/-- The programming and audit unit may read the image that tile `k` holds or is to hold (R230). -/
def Dev.goldenOpen (d : Dev) (k : Nat) : Bool :=
  match d.holderOf (k / 64), d.imageOf k with
  | some p, some x => d.unitMay p (d.imageBase x.1 (k / 64) x.2) 132096
  | _, _ => true

/-- The levels that the golden image gives physical row `r`: of the logical row that it holds, a staged remap counted, or 0 for an unused
spare; `may`: the image may be read, else it reads 0 (R55, R57, R120, R230). -/
def Dev.goldenRow (d : Dev) (k r : Nat) (may : Bool) : List Int :=
  match (d.tile k).rowHeldBy r with
  | none => List.replicate 520 0
  | some l => (List.range 520).map fun j => if may || decide (j ≥ 516) then d.golden k l j else 0

/-- The image row of physical row `r` is read in class C, or the read is refused (R230, R231). -/
def Dev.readGolden (d : Dev) (k r : Nat) (may : Bool) : Dev :=
  if ((d.tile k).rowHeldBy r).isNone then d else if may then d.count DC.stackBytesC 5 else d.refuseAccess ((d.holderOf (k / 64)).getD 0)

/-- Σ x² and Σ x y of a row's verify read, x = 15 w' and y = c − 128 (R135). -/
def readSums (levels : List Int) (codes : List Byte) : Int × Int :=
  (List.range 520).foldl (fun s j =>
    let x := 15 * levels.getD j 0
    (s.1 + x * x, s.2 + x * (((codes.getD j 128).toNat : Int) - 128))) (0, 0)

/-- A restore's verify read of a row joins the statistics for the tile's next calibration (R135, R137). -/
def Dev.takeRead (d : Dev) (k r : Nat) (levels : List Int) (codes : List Byte) : Dev :=
  let new := readSums levels codes
  (d.updTile k fun t =>
    let old := SMap.get (0, 0) t.rowStats r
    { t with rowStats := SMap.put (0, 0) t.rowStats r (old.1 + new.1, old.2 + new.2) }).newStatistics k

/-- The time of one row slot in ns: a verify read of 54, 74 for each write-verify iteration of a rewrite, 592 for each spare row written (R61). -/
def slotTime (iterations spares : Nat) : Nat := 54 + 74 * iterations + 592 * spares

/-- A row slot of tile `k` begins, after the one before it, and takes `n` ns, for which an evaluation waits (R61, R62). -/
def Dev.takeSlot (d : Dev) (k n : Nat) : Dev :=
  d.updTile k fun t => { t with rowUntil := BitVec.ofNat 64 (max d.now.toNat t.rowUntil.toNat + n) }

/-- One row slot of a restore in progress (R60, R61, R120, R121). A row whose rewrite failed twice stays in use until the boundary that brings its
remap into force, and R57 does not say which levels its cells then hold: the model keeps the levels from before the rewrite
(DESIGN CHOICE, log 164). -/
def Dev.restoreSlot (d : Dev) (k : Nat) (x : Restore) (codes : List Byte) (reads : List (List Byte)) : Dev :=
  let c := k / 64
  let next := fun (d : Dev) (x : Restore) =>
    if x.row + 1 ≥ 520 then d.endRestore k x else d.updTile k fun t => { t with restore := some { x with row := x.row + 1 } }
  if (d.tile k).mappedOut x.row then next (d.takeSlot k (slotTime 0 0)) x
  else
    let levels := (List.range 520).map fun j => nearestLevel (codes.getD j 128).toNat
    let d := d.takeRead k x.row levels codes
    let may := d.goldenOpen k
    let wrong := x.audit && levels != d.goldenRow k x.row may
    let d := if x.audit then d.readGolden k x.row may else d
    if wrong then (d.countC c CC.auditMismatch).failTile k 2 4 0
    else
      let moved := (List.range 520).any fun j => decide ((levelDev (codes.getD j 128).toNat (levels.getD j 0)).natAbs ≥ 4)
      if moved then
        let w := writeRow levels reads
        let d := (d.countC c CC.tileRestoreRewrite).countC c CC.tileProgIter w.2.1
        let x := { x with rewritten := x.rewritten + 1 }
        if w.1 then next ((d.setRow k x.row levels).takeSlot k (slotTime w.2.1 0)) x
        else
          let y := d.remapRow k x.row levels 9 [] w.2.2.2
          if y.2.goesOn then next (y.1.takeSlot k (slotTime w.2.1 y.2.spares)) x else y.1.failTile k 7 0 0
      else next (d.takeSlot k (slotTime 0 0)) x

/-- RESTORE_ROW: one row slot; the first begins the restore when the credit allows. An urgent restore waits for the last code of an
evaluation that has begun and runs on; another reads a row only under the gap rule. `due`: the sequencer shows an evaluation of the tile due
within 54 ns (R60, R62, R68, R76, R116, R117). -/
def execRestoreRow (tile : Nat) (due : Bool) (row : RowReads) (s : State) : Out := s.on fun d =>
  let d := d.turnUrgent tile
  let t := d.tile tile
  let urgent := d.restoreFirst tile
  if !t.evals.isEmpty || !(urgent || d.gap tile due) then d
  else match t.restore with
    | some x => d.restoreSlot tile { x with urgent := urgent } row.codes row.verify
    | none =>
      if t.state = .ready ∧ t.credit * 100 ≥ d.earlyUrgent.1 then
        let x := d.ask tile 1 (if urgent then 0 else 3)
        if x.2 then
          let d := x.1.beginRestore tile urgent
          match (d.tile tile).restore with
          | some x => d.restoreSlot tile x row.codes row.verify
          | none => d
        else x.1
      else d

/-! ### Programming (R55, R57, R58, R130, R331) -/

/-- Tiles that program now (R58). -/
def Dev.programming (d : Dev) : Nat := (d.array.tiles.filter (fun e => e.2.prog.isSome)).length

/-- Programming may be granted in this state of the tile (R66): BLANK; PROGRAMMING, which a base-weight replacement has ordered a tile in service
into; STANDIN under repair. -/
def TileState.programs : TileState → Bool
  | .blank | .programming | .standin => true
  | .off | .verifying | .ready | .restoring | .suspect | .retired => false

/-- PROGRAMMING_START: a tile that waits is granted under the 4,096-tile limit and the budget (R58, R66, R76, R339). -/
def execProgrammingStart (tile : Nat) (s : State) : Out := s.on fun d =>
  let t := d.tile tile
  if t.progWait && t.state.programs && t.prog.isNone && t.evals.isEmpty && !d.power.boHold && decide (d.programming < Config.progMax) then
    let x := d.ask tile 2 2
    if x.2 then
      let d := if t.ruling && !t.recorded then
          x.1.updTile tile fun t => { t with recorded := true, ladder := (d.ltime :: t.ladder).take 3 }
        else x.1
      (d.updTile tile fun t =>
        { t.stop with state := if t.state = .standin then .standin else .programming, repair := if t.state = .standin then 1 else 0,
                      prog := some { row := 0, sums := [], spares := [] }, everReady := false, classes := [], peaks := [], repairDone := none }).rehold tile
    else x.1
  else d

/-- The levels of physical row `r` (R55). -/
def Dev.targetRow (d : Dev) (k r : Nat) : List Int := d.goldenRow k r (d.goldenOpen k)

/-- Adds a row's final verify read to the column sums: n, Σx, Σx², Σy, Σxy of y = c − 128 against x = 15 w. -/
def addSums (sums : List (Int × Int × Int × Int × Int)) (levels : List Int) (codes : List Byte) : List (Int × Int × Int × Int × Int) :=
  (List.range 520).map fun j =>
    let s := sums.getD j (0, 0, 0, 0, 0)
    let x := 15 * levels.getD j 0
    let y : Int := ((codes.getD j 128).toNat : Int) - 128
    (s.1 + 1, s.2.1 + x, s.2.2.1 + x * x, s.2.2.2.1 + y, s.2.2.2.2 + x * y)

/-- Offset and gain trims of a column from its fit y = a + b x (R129, R130; log 25). -/
def trimOf (s : Int × Int × Int × Int × Int) : Int × Int :=
  let det : Int := s.1 * s.2.2.1 - s.2.1 * s.2.1
  let b : Rat := if det = 0 then 1 else ((s.1 * s.2.2.2.2 - s.2.1 * s.2.2.2.1 : Int) : Rat) / (det : Rat)
  let a : Rat := if s.1 = 0 then 0 else (((s.2.2.2.1 : Int) : Rat) - b * ((s.2.1 : Int) : Rat)) / ((s.1 : Int) : Rat)
  (clampInt (-32) 31 (-ratRound (a * 8)), clampInt (-16) 15 (-ratRound ((b - 1) * 400)))

/-- The delay trim of a row from the ratio of its readings to its levels, a pulse of 3,750 ps in steps of 15.6 ps (R130; log
25). -/
def delayOf (levels : List Int) (codes : List Byte) : Nat :=
  let xs : List (Int × Int) := (List.range 520).map fun j => (15 * levels.getD j 0, ((codes.getD j 128).toNat : Int) - 128)
  let xx : Int := (xs.map fun p => p.1 * p.1).sum
  let xy : Int := (xs.map fun p => p.1 * p.2).sum
  let ratio : Rat := if xx = 0 then 1 else (xy : Rat) / xx
  (clampInt 0 15 (8 - ratRound ((ratio - 1) * 37500 / 156))).toNat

# # # # # # #

▶ ACTION ITEM:
Your task is to restate, word for word, the lines from the beginning of the records to the line with "def Dev.readGolden (d", inclusive.

▶ SOLUTION TO THIS EXERCISE:
/-- The programming and audit unit may read the image that tile `k` holds or is to hold (R230). -/
def Dev.goldenOpen (d : Dev) (k : Nat) : Bool :=
  match d.holderOf (k / 64), d.imageOf k with
  | some p, some x => d.unitMay p (d.imageBase x.1 (k / 64) x.2) 132096
  | _, _ => true

/-- The levels that the golden image gives physical row `r`: of the logical row that it holds, a staged remap counted, or 0 for an unused
spare; `may`: the image may be read, else it reads 0 (R55, R57, R120, R230). -/
def Dev.goldenRow (d : Dev) (k r : Nat) (may : Bool) : List Int :=
  match (d.tile k).rowHeldBy r with
  | none => List.replicate 520 0
  | some l => (List.range 520).map fun j => if may || decide (j ≥ 516) then d.golden k l j else 0

/-- The image row of physical row `r` is read in class C, or the read is refused (R230, R231). -/
def Dev.readGolden (d : Dev) (k r : Nat) (may : Bool) : Dev :=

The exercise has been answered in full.